WNMA
- Miami Springs, Florida; United States;
- Broadcast area: Miami metropolitan area
- Frequency: 1210 kHz
- Branding: Radio Mundo 1210

Programming
- Language: Spanish
- Format: Talk radio

Ownership
- Owner: Multicultural Broadcasting; (Multicultural Radio Broadcasting Licensee, LLC);
- Sister stations: WEXY, WJCC

History
- First air date: April 10, 1949
- Former call signs: WFEC (1949–1961); WMBM (1961–1962); WMET (1962–1965); WOAH (1965–1969); WLTO (1969–1972,; 1973–1974); WCMQ (1972–1973,; 1974–1997);
- Former frequencies: 1220 kHz (1949–1985)

Technical information
- Licensing authority: FCC
- Facility ID: 61642
- Class: B
- Power: 47,000 watts (day); 2,500 watts (night);
- Transmitter coordinates: 25°54′0.00″N 80°21′49.00″W﻿ / ﻿25.9000000°N 80.3636111°W

Links
- Public license information: Public file; LMS;
- Website: radiomundomiami.com

= WNMA =

Radio station in Miami Springs, Florida

WNMA (1210 AM) is a radio station licensed to Miami Springs, Florida, serving the Miami metropolitan area. It airs a Spanish talk radio format. The station is owned by Multicultural Broadcasting and currently operated by Adrian Pontes.

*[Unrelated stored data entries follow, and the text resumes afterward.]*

def State.writeCc (s : State) (o v : Nat) : State :=
  if o = 0x004 then s.onCc fun c => { c with refused := w1c c.refused (bit v 0) }
  else if 0x100 ≤ o ∧ o < 0x200 then s.writeGroup ((o - 0x100) / 0x80) (o % 0x80) v
  else s

/-! ### KEY (R391) -/

def State.writeKey (s : State) (o v : Nat) : State :=
  if o = 0x000 then s.onKeys fun k => { k with reqBus := dropLow v 6 }
  else if o = 0x008 then s.kvStart (bits v 7 0)
  else if o = 0x010 then s.onKeys fun k => { k with arg := bits v 7 0 }
  else if o = 0x020 then s.onKeys fun k => { k with epochNext := v }
  else if o = 0x028 then s.onKeys fun k => { k with switchNext := fieldWrite (fun x => decide (x % 65536 = 0)) k.switchNext v }
  else if o = 0x030 then s.regLinkCommit v
  else s

/-! ### FLT (R414, R415) -/

/-- A log entry; while it is enabled its ring fields stay as they are. -/
def LogEnt.put (e : LogEnt) (o v : Nat) : LogEnt :=
  if o = 0x00 then
    let e' := { e with enable := bit v 31 }
    if e.enable then e' else { e' with
      log2 := fieldWrite (fun n => decide (6 ≤ n ∧ n ≤ 16)) e.log2 (bits v 20 16), vat := bits v 11 0 }
  else if o = 0x08 then if e.enable then e else { e with bus := dropLow v 5 }
  else if o = 0x14 then { e with consumer := v }
  else e

def State.writeFlt (s : State) (o v : Nat) : State :=
  if o = 0x000 then s.requestReset (bits v 19 16) (bits v 15 0)
  else if o = 0x004 then s.onFlt fun f => { f with refused := w1c f.refused (bit v 0) }
  else if o = 0x010 then s.onFlt fun f => { f with dumpBus := dropLow v 12 }
  else if o = 0x018 then s.onFlt fun f => { f with dumpLen := fieldWrite (fun n => decide (n % 4096 = 0)) f.dumpLen v }
  else if 0x100 ≤ o ∧ o < 0x200 then
    let n := (o - 0x100) / 0x20
    s.onFlt fun f => { f with logs := mapSet LogEnt.zero f.logs n ((mapGet LogEnt.zero f.logs n).put (o % 0x20) v) }
  else s

/-! ### PWR (R436, R437) -/

def State.onPwrShadow (s : State) (f : PwrCfg → PwrCfg) : State := s.onPower fun p => { p with shadow := f p.shadow }

/-- The gears of `FIXED_GEAR`. -/
def fixedGearOk (g : Nat) : Bool := [64, 60, 56, 48, 40, 32].contains g

def State.writePwr (s : State) (o v : Nat) : State :=
  if o = 0x000 then s.onPwrShadow fun c => { c with cap := fieldWrite (fun x => decide (500 ≤ x ∧ x ≤ 3300)) c.cap (bits v 15 0) }
  else if o = 0x004 then s.onPwrShadow fun c => { c with
    gear := fieldWrite fixedGearOk c.gear (bits v 15 8), boost := bit v 1, fixed := bit v 0 }
  else if o = 0x008 then s.onPwrShadow fun c => { c with
    throttle := fieldWrite (fun x => decide (70 ≤ x ∧ x ≤ 100)) c.throttle (bits v 15 8)
    restMax := fieldWrite (fun x => decide (x ≤ 48)) c.restMax (bits v 5 0) }
  else if o = 0x00C then s.regPwrCommit v
  else if o = 0x01C then s.onPower fun p => { p with
    unmet := w1c p.unmet (bit v 0), throttled := w1c p.throttled (bit v 2), hotSeen := w1c p.hotSeen (bit v 3)
    conflict := w1c p.conflict (bit v 4), cellarNo := w1c p.cellarNo (bit v 5) }
  else if o = 0x02C then (s.regCellarReq v).regCellarExit v
  else if 0x100 ≤ o ∧ o < 0x140 then
    let k := (o - 0x100) / 4
    s.onPower fun p => { p with
      floorShad := mapSet 0 p.floorShad k (fieldWrite (fun x => decide (x % 50 = 0)) (mapGet 0 p.floorShad k) (bits v 15 0)) }
  else s

/-! ### CAP, CXL and MSI-X (R472, R474, R479) -/

def State.writeCap (s : State) (o v : Nat) : State :=
  if o = 0x20 then s.onCap fun c => { c with aux0 := bits v 15 0, aux1 := bits v 31 16 } else s

def State.writeCxl (s : State) (o v : Nat) : State :=
  if o < 0x400 ∧ o % 0x100 = 0x04 then s.regPortEnable (o / 0x100) v
  else if 0x1000 ≤ o ∧ o < 0x1400 ∧ o % 0x20 = 0 then s.regPoolId ((o - 0x1000) / 0x100) (o % 0x100 / 0x20) v
  else s

/-- A write in a function's MSI-X table: a word of the message address, the data, the vector control with its mask bit. -/
def State.writeVector (s : State) (f n o v : Nat) : State :=
  if vectorsOf f ≤ n then s
  else if o = 0 ∨ o = 4 then s.onFunc f fun u =>
    let a := (u.entry n).1
    let a := if o = 0 then a / 2 ^ 32 * 2 ^ 32 + v % 2 ^ 32 else a % 2 ^ 32 + v % 2 ^ 32 * 2 ^ 32
    { u with table := mapSet (0, 0, true) u.table n (a, (u.entry n).2.1, (u.entry n).2.2) }
  else if o = 8 then s.onFunc f fun u => { u with table := mapSet (0, 0, true) u.table n ((u.entry n).1, v, (u.entry n).2.2) }
  else if o = 12 then s.setMask f n (bit v 0)
  else s

/-! ### The maps -/

/-- The effect of a write on the register at an offset of BAR0 of the PF: `v` has 64 bits at a 64-bit register, else 32 (R469). -/
def State.pfWrite (s : State) (o v : Nat) : State :=
  if o < 0x1000 then s.writeBoot o v
  else if !s.served then s
  else if o < 0x2000 then s.writeCc (o - 0x1000) v
  else if o < 0x3000 then s.writeFlt (o - 0x2000) v
  else if o < 0x4000 then s.writeTick (o - 0x3000) v
  else if o < 0x6000 then s
  else if o < 0x8000 then s.writeKey (o - 0x6000) v
  else if o < 0x1_0000 then s
  else if o < 0x1_4000 then s.writeLink (o - 0x1_0000) v
  else if o < 0x1_8000 then s.writeCxl (o - 0x1_4000) v
  else if o < 0x2_0000 then s.writeMem (o - 0x1_8000) v
  else if o < 0x3_0000 then s.writeCap (o - 0x2_0000) v
  else if o < 0x3_8000 then s.writeVector 0 ((o - 0x3_0000) / 16) (o % 16) v
  else if o < 0x4_0000 then s
  else if o < 0x6_0000 then s.writePwr (o - 0x4_0000) v
  else if o < 0x8_0000 then s
  else if o < 0xC_0000 then s.writeCtx (o - 0x8_0000) v
  else if o < 0x10_0000 then s.writeQos (o - 0xC_0000) v
  else if 0x80_0000 ≤ o ∧ o < 0x88_0000 then s.writeDoor ((o - 0x80_0000) / 8) (o % 8) v
  else s

/-- The effect of a write at an offset of BAR0 of VF `f` (R470). -/
def State.vfWrite (s : State) (f o v : Nat) : State :=
  if !s.served then s
  else if 0x1000 ≤ o ∧ o < 0x1400 then s.writeVector f ((o - 0x1000) / 16) (o % 16) v
  else if 0x1_0000 ≤ o ∧ o < 0x2_0000 then
    match s.vfCtx f ((o - 0x1_0000) / 0x10) with
    | some c => if o % 0x10 = 0 then s.writeQueueError c (bits v 31 16) else s
    | none => s
  else if 0x8_0000 ≤ o then
    match s.vfCtx f ((o - 0x8_0000) / 0x80) with
    | some c => s.writeDoor (16 * c + o % 0x80 / 8) (o % 8) v
    | none => s
  else s

/-- The register at a place takes a value. -/
def State.put (s : State) (f o v : Nat) : State := if f = 0 then s.pfWrite o v else s.vfWrite f o v

/-- A 4-byte write: the low word of a 64-bit register is held, its high word brings the whole value, with the low word held or else the
current one (R4). `key` is the model offset. -/
def State.write4 (s : State) (f o key v : Nat) : State :=
  if wideAt f o then s.onLowHeld fun m => mapPut m key v
  else if o % 8 = 4 ∧ wideAt f (o - 4) then
    let low := (mapFind s.lowHeld (key - 4)).getD (s.word f (o - 4))
    (s.put f (o - 4) (low + at' v 32)).onLowHeld fun m => mapDel m (key - 4)
  else s.put f o v

/-- An 8-byte write. -/
def State.write8 (s : State) (f o key v : Nat) : State :=
  if wideAt f o then (s.put f o v).onLowHeld fun m => mapDel m key
  else (s.write4 f o key (v % 2 ^ 32)).write4 f (o + 4) (key + 4) (v / 2 ^ 32)

/-- A write to a function's BAR0: one of another size or not aligned has no effect (R468); a function in D3hot answers none (R465). -/
def State.barWrite (s : State) (f o key size v : Nat) : State :=
  if !s.barUp f ∨ !s.reached f o then s
  else if size = 4 ∧ o % 4 = 0 then s.write4 f o key (v % 2 ^ 32)
  else if size = 8 ∧ o % 8 = 0 then s.write8 f o key (v % 2 ^ 64)
  else s

/-- REGISTER_WRITE (R3 to R8, R464, R468): the model's offset runs over BAR0 of the PF and then of each VF (DESIGN CHOICE, log entry 48). -/
def execRegisterWrite (offset size value : Nat) (s : State) : Host.Outcome State Fault Refusal :=
  match barPlace offset with
  | some p => .next (s.barWrite p.1 p.2 offset size value)
  | none => .fault .outsideBar0

end Sys2Proof.Machine
end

It broadcasts with 47,000 watts during the day and 2,500 watts at night. The signal can be received from as far north as Jupiter to as far south as the upper Florida keys. The nighttime directional pattern of WNMA protects 1210 in Philadelphia, a Class A 50,000-watt station.

==History==
===WFEC and WMBM===
WFEC signed on April 10, 1949. The daytime-only outlet broadcast on 1220 kHz and was owned by the Florida East Coast Broadcasting Company. However, Florida East Coast reached a deal by the end of 1949 to sell the station to Howard B. Steere, an advertising executive from Detroit. Early in 1950, an attempt made before the station had signed on to move it to 1230 kHz, thereby allowing it to broadcast at night, was denied by the Federal Communications Commission (FCC); in 1951, Steere asked to move WFEC to 1240 kHz, which would also allow it nighttime operation, but the move was dismissed a year later.

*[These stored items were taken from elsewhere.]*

/-- ROUTER_SLOT_MOVE and WHEY_PACKET_FORWARD (R122, R156, R161, R162, R174, R349): a table entry of a step in progress moves the slot at the
head of a landing queue to the end of the far router's, or to the link port behind a link router, where it waits for its transmit Tick; a void
that leaves the fabric at an endpoint writes nothing and makes the step Degraded. A whey packet whose turn it is goes to the far input with room
for it, or is delivered at its destination; a request to a Lost complex is answered with 0x0730. Said, for packets, where none waits for a
link.

Whey packets at their ends (R160, R163, R195, R201, R325): a packet with a reserved header value is dropped and counted; a read of a slice
is answered with its plaintext at once, one of HBM or a cave queues at the arbiter of its channel or port; a write to a slice takes the data
slots and acknowledges; a request to a Lost complex is answered with 0x0730 (R349); data and acknowledgements reach their requester; an uncorrectable packet is dropped and counted, and its requester told with 0x0550.

It rests on choices of the model: log entries 29, 36, 37, 79, 80, 109. -/
def Obligations.RoutersMoveSlotsAndPackets : Prop :=
  ((∀ (s : State) (r i mask k r' k' vat : Nat) (ecc : Ecc) (x : Slot), s.moveDue r i mask = some vat → (s.router r).faulted = false →
    (r < 1024 ∧ i < 2 → s.coreFenced r = false) → (mapGet [] (s.router r).landing i).head? = some x → portBits mask = [k] →
    s.bridgeCut r k = false → s.farEnd r k = some (r', k') → r' ≠ r → ∃ t, exec (.routerSlotMove r i mask ecc) s = .next t ∧
      mapGet [] (t.router r).landing i = (mapGet [] (s.router r).landing i).drop 1 ∧
      mapGet [] (t.router r').landing k' = mapGet [] (s.router r').landing k' ++ [x] ∧
      (∀ q, q ≠ r → q ≠ r' → t.router q = s.router q) ∧ t = { s with routers := t.routers }) ∧
  (∀ (s : State) (r i mask k vat : Nat) (ecc : Ecc) (x : Slot) (u : Vat) (run : StepRun), s.moveDue r i mask = some vat →
    (s.router r).faulted = false → (r < 1024 → s.coreFenced r = false) → (mapGet [] (s.router r).landing i).head? = some x →
    portBits mask = [k] → s.bridgeCut r k = false → s.farEnd r k = none → linkEnd r k = none → x.void = true → s.vat? vat = some u →
    u.step = some run →
    ∃ t u' run', exec (.routerSlotMove r i mask ecc) s = .next t ∧ t.vat? vat = some u' ∧ u'.step = some run' ∧ run'.degraded = true ∧
      run'.voids = run.voids + 1 ∧ run'.causes = run.causes ∧ t.tick.voids = min (s.tick.voids + 1) (2 ^ 32 - 1) ∧ t.cores = s.cores ∧
      t.mem = s.mem) ∧
  (∀ (s : State) (r i mask k n vat : Nat) (ecc : Ecc) (x : Slot), s.moveDue r i mask = some vat → (s.router r).faulted = false →
    (mapGet [] (s.router r).landing i).head? = some x → portBits mask = [k] → s.farEnd r k = none → linkEnd r k = some n → 1024 ≤ r →
    s.bridgeCut r k = false → ∃ t, exec (.routerSlotMove r i mask ecc) s = .next t ∧
      mapGet [] (t.port n).txq (txKey (r % 256 - 0xA4) k) = mapGet [] (s.port n).txq (txKey (r % 256 - 0xA4) k) ++ [x] ∧
      (∀ j, j ≠ n → t.port j = s.port j) ∧ t = { s with routers := t.routers, links := { s.links with ports := t.links.ports } }) ∧
  (∀ (s : State) (r i : Nat) (p : WheyPacket), (mapGet [] (s.router r).whey i).head? = some p → wheyOk p = true →
    (s.router r).turnOf r (wheyPort r p) = some i → p.dest / 8 ≠ r → s.bridgeCut r (wheyPort r p) = false →
    (∀ c < 17, s.heldIn c = []) →
    (∀ r' k', s.farEnd r (wheyPort r p) = some (r', k') → r' ≠ r ∧ (mapGet [] (s.router r').whey k').length < 2) →
    ∃ t, exec (.wheyPacketForward r i .clean) s = .next t ∧ ∀ r' k', s.farEnd r (wheyPort r p) = some (r', k') →
      mapGet [] (t.router r).whey i = (mapGet [] (s.router r).whey i).drop 1 ∧ mapGet 7 (t.router r).turn (wheyPort r p) = i ∧
      mapGet [] (t.router r').whey k' = mapGet [] (s.router r').whey k' ++ [p] ∧
      (∀ q, q ≠ r → q ≠ r' → t.router q = s.router q) ∧ t = { s with routers := t.routers }) ∧
  (∀ (s : State) (r i : Nat) (p : WheyPacket), (mapGet [] (s.router r).whey i).head? = some p → wheyOk p = true →
    (s.router r).turnOf r (wheyPort r p) = some i → p.dest / 8 = r → linkEnd r (p.dest % 8) = none → s.deadComplex p = false →
    (∀ c < 17, s.heldIn c = []) → ∃ t m, exec (.wheyPacketForward r i .clean) s = .next t ∧
      mapGet [] (t.router r).whey i = (mapGet [] (s.router r).whey i).drop 1 ∧ t.out = s.out ++ [m] ∧ m.dest = p.dest ∧ m.body = p.data ∧
      t = { s with routers := t.routers, out := t.out }) ∧
  (∀ (s : State) (r i : Nat) (p : WheyPacket), (mapGet [] (s.router r).whey i).head? = some p → wheyOk p = true →
    (s.router r).turnOf r (wheyPort r p) = some i → p.dest / 8 = r → s.deadComplex p = true → p.kind ≠ 2 → p.kind ≠ 4 →
    (∀ c < 17, s.heldIn c = []) → ∃ t, exec (.wheyPacketForward r i .clean) s = .next t ∧
      t.out = s.out ++ [⟨"WHEY_ERROR", p.src, [0x0730, p.tag], []⟩] ∧ t = { s with routers := t.routers, out := t.out })) ∧
  ((∀ (s : State) (p : WheyPacket) (ecc : Ecc), p.format ≠ 0x1000 → ∀ c ∈ [Instr.wheyReadRequest p ecc, .wheyReadData p ecc,
    .wheyWrite p ecc, .wheyWriteAck p ecc], exec c s = .next { s with tick := { s.tick with discards := min (s.tick.discards + 1) (2 ^ 32 - 1) } }) ∧
  (∀ (s : State) (p : WheyPacket) (die slice off : Nat), wheyOk p = true → p.kind = 1 → s.deadComplex p = false →
    dpaSpace p.addr = some (.slice die slice off) → exec (.wheyReadRequest p .clean) s = .next { s with out := s.out ++
      [⟨"WHEY", p.src, [2, p.tag, p.vat, 0], s.dpaRead [] p.addr (p.arg / 65536)⟩] }) ∧
  (∀ (s : State) (p : WheyPacket) (q off : Nat), wheyOk p = true → p.kind = 1 → s.deadComplex p = false →
    dpaSpace p.addr = some (.hbm q off) →
    ∃ t, exec (.wheyReadRequest p .clean) s = .next t ∧ t = { s with qos := t.qos } ∧ t.qos.streams = s.qos.streams + 1) ∧
  (∀ (s : State) (p : WheyPacket), wheyOk p = true → p.kind = 1 → s.deadComplex p = true →
    exec (.wheyReadRequest p .clean) s = .next { s with out := s.out ++ [⟨"WHEY", p.src, [2, p.tag, p.vat, 0x0730], []⟩] }) ∧
  (∀ (s : State) (p : WheyPacket), wheyOk p = true → p.kind = 1 → s.deadComplex p = false → dpaSpace p.addr = none →
    exec (.wheyReadRequest p .clean) s = .next { s with out := s.out ++ [⟨"WHEY", p.src, [2, p.tag, p.vat, 0x0312], []⟩] }) ∧
  (∀ (s : State) (p : WheyPacket), wheyOk p = true → p.kind = 2 → exec (.wheyReadData p .clean) s =
    .next { s with out := s.out ++ [⟨"WHEY_DELIVERED", p.dest, [2, p.src, p.tag, p.vat, p.arg, p.addr], p.data⟩] }) ∧
  (∀ (s : State) (p : WheyPacket) (die slice off : Nat), wheyOk p = true → p.kind = 3 → s.deadComplex p = false →
    dpaSpace p.addr = some (.slice die slice off) →
    ∃ t, exec (.wheyWrite p .clean) s = .next t ∧ t.out = s.out ++ [⟨"WHEY", p.src, [4, p.tag, p.vat, 0], []⟩] ∧
      t.mem = s.mem.write [] p.addr ((p.data.drop 96).take (128 * p.dataSlots)) ∧ t = { s with mem := t.mem, out := t.out }) ∧
  (∀ (s : State) (p : WheyPacket), wheyOk p = true → p.kind = 4 → exec (.wheyWriteAck p .clean) s =
    .next { s with out := s.out ++ [⟨"WHEY_DELIVERED", p.dest, [4, p.src, p.tag, p.vat, p.arg, p.addr], []⟩] }) ∧
  (∀ (s : State) (p : WheyPacket), wheyOk p = true → p.kind = 4 → exec (.wheyWriteAck p .uncorrectable) s =
    .next { s with
      tick := { s.tick with fabUe := min (s.tick.fabUe + 1) (2 ^ 32 - 1), discards := min (s.tick.discards + 1) (2 ^ 32 - 1) }
      out := s.out ++ [⟨"WHEY_ERROR", p.dest, [0x0550, p.tag], []⟩] }) ∧
  (∀ (s : State) (p : WheyPacket), wheyOk p = true → p.kind = 3 → exec (.wheyWrite p .uncorrectable) s =
    .next { s with
      tick := { s.tick with fabUe := min (s.tick.fabUe + 1) (2 ^ 32 - 1), discards := min (s.tick.discards + 1) (2 ^ 32 - 1) }
      out := s.out ++ [⟨"WHEY_ERROR", p.src, [0x0550, p.tag], []⟩] }))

Steere sold WFEC in 1952 to David Haber, owner of an automobile repair company and a fleet of taxi cabs in New York, for the same purchase price he had paid two years ago—$50,000. Haber then filed to obtain a construction permit for a television station on channel 10 the next year, proposing to co-locate the TV transmitter with the radio station at 350 NE 71st Street. With five other applicants seeking the channel, Haber dropped out in November.

Under Haber and continuing under the second Florida East Coast Broadcasting Company, station programming was primarily aimed at a Black audience. As early as December 1952, WFEC promoted itself in trade advertising as "the only station in Florida featuring all-negro programming". Robert Earl Sawyer hosted a weekly program, "Negro Review", on WFEC in 1952. 1957 brought King Coleman, formerly of Tampa's WIOK. When the station gained a competitor—WMBM (800 AM, later 790 AM)—in the mid-1950s, it also lost DJ Milton Smith, known as the "Fat Daddy"; WFEC continued to promote a "Fat Daddy Show" with another DJ, while WMBM promoted Smith as the "Original Fat Daddy".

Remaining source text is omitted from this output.